# Task details:
Find the lines in the records below that contain "noteCopies", and report each of them.
___ Input data
-- ==== Sys2Proof/Laws/KeepsTwin.lean ====
section
/-!
SUPPORT. What every function over the block keeps (`Safety.Kept`): assembly, parameter limits and the twin pair. Each lemma names its function.
-/

namespace Sys2Proof.Safety

open Sys2Proof.Machine

/-! ### Assembly -/

theorem Kept.noteCopies {s0 s : Dev} (h : Kept s0 s) (secret : Nat) (uuid : Uid) (found : List NsFound) :
    Kept s0 (s.noteCopies secret uuid found) := by
  unfold Dev.noteCopies
  repeat' first
    | with_reducible first | assumption | refine Kept.each ?_ ?_ | apply Kept.onMember
    | (intro) | extract_lets | split

theorem Kept.placeMembers {s0 s : Dev} (h : Kept s0 s) (f : Field) : Kept s0 (s.placeMembers f) := by
  unfold Dev.placeMembers
  repeat' first
    | with_reducible first | assumption | refine Kept.each ?_ ?_ | apply Kept.onMember
    | (intro) | extract_lets | split

theorem Kept.assembleOne {s0 s : Dev} (h : Kept s0 s) (found : List NsFound) (k : Uid × Nat × Nat) :
    Kept s0 (s.assembleOne found k) := by
  unfold Dev.assembleOne
  repeat' first
    | with_reducible first | assumption | apply Kept.onFields | apply Kept.placeMembers | apply Kept.noteCopies
    | (intro) | extract_lets | split

theorem Kept.assembleAll {s0 s : Dev} (h : Kept s0 s) (found : List NsFound) : Kept s0 (s.assembleAll found) := by
  unfold Dev.assembleAll
  repeat' first
    | with_reducible first | assumption | refine Kept.each ?_ ?_ | apply Kept.assembleOne
    | (intro) | extract_lets | split

theorem Kept.takeHome {s0 s : Dev} (h : Kept s0 s) (fid : Nat) : Kept s0 (s.takeHome fid) := by
  unfold Dev.takeHome
  repeat' first
    | with_reducible first | assumption | apply Kept.onField
    | (intro) | extract_lets | split

theorem Kept.importReshape {s0 s : Dev} (h : Kept s0 s) (fid : Nat) : Kept s0 (s.importReshape fid) := by
  unfold Dev.importReshape
  repeat' first
    | with_reducible first | assumption | refine Kept.each ?_ ?_ | apply Kept.header | apply Kept.stepSlot
    | (intro) | extract_lets | split

theorem Kept.importField {s0 s : Dev} (h : Kept s0 s) (fid : Nat) (rep : Option Replica) : Kept s0 (s.importField fid rep) := by
  unfold Dev.importField
  repeat' first
    | with_reducible first | assumption | apply Kept.importReshape | apply Kept.dropSlots | apply Kept.onField
                           | apply Kept.takeHome | refine Kept.each ?_ ?_ | apply Kept.setBit | apply Kept.commitEntry
                           | apply Kept.markRegions | apply Kept.regionRecord
    | (intro) | extract_lets | split

theorem Kept.repairLabels {s0 s : Dev} (h : Kept s0 s) (f : Field) (found : List NsFound) :
    Kept s0 (s.repairLabels f found) := by
  unfold Dev.repairLabels
  repeat' first
    | with_reducible first | assumption | apply Kept.changeLabel | apply Kept.onField | refine Kept.each ?_ ?_
                           | apply Kept.writeLabel
    | (intro) | extract_lets | split

theorem Kept.repairCheckpoint {s0 s : Dev} (h : Kept s0 s) (f : Field) (found : List NsFound) :
    Kept s0 (s.repairCheckpoint f found) := by
  unfold Dev.repairCheckpoint
  repeat' first
    | with_reducible first | assumption | apply Kept.writeCheckpoint
    | (intro) | extract_lets | split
______
# Answer for this exercise:
theorem Kept.noteCopies {s0 s : Dev} (h : Kept s0 s) (secret : Nat) (uuid : Uid) (found : List NsFound) :
    Kept s0 (s.noteCopies secret uuid found) := by
  unfold Dev.noteCopies
    | with_reducible first | assumption | apply Kept.onFields | apply Kept.placeMembers | apply Kept.noteCopies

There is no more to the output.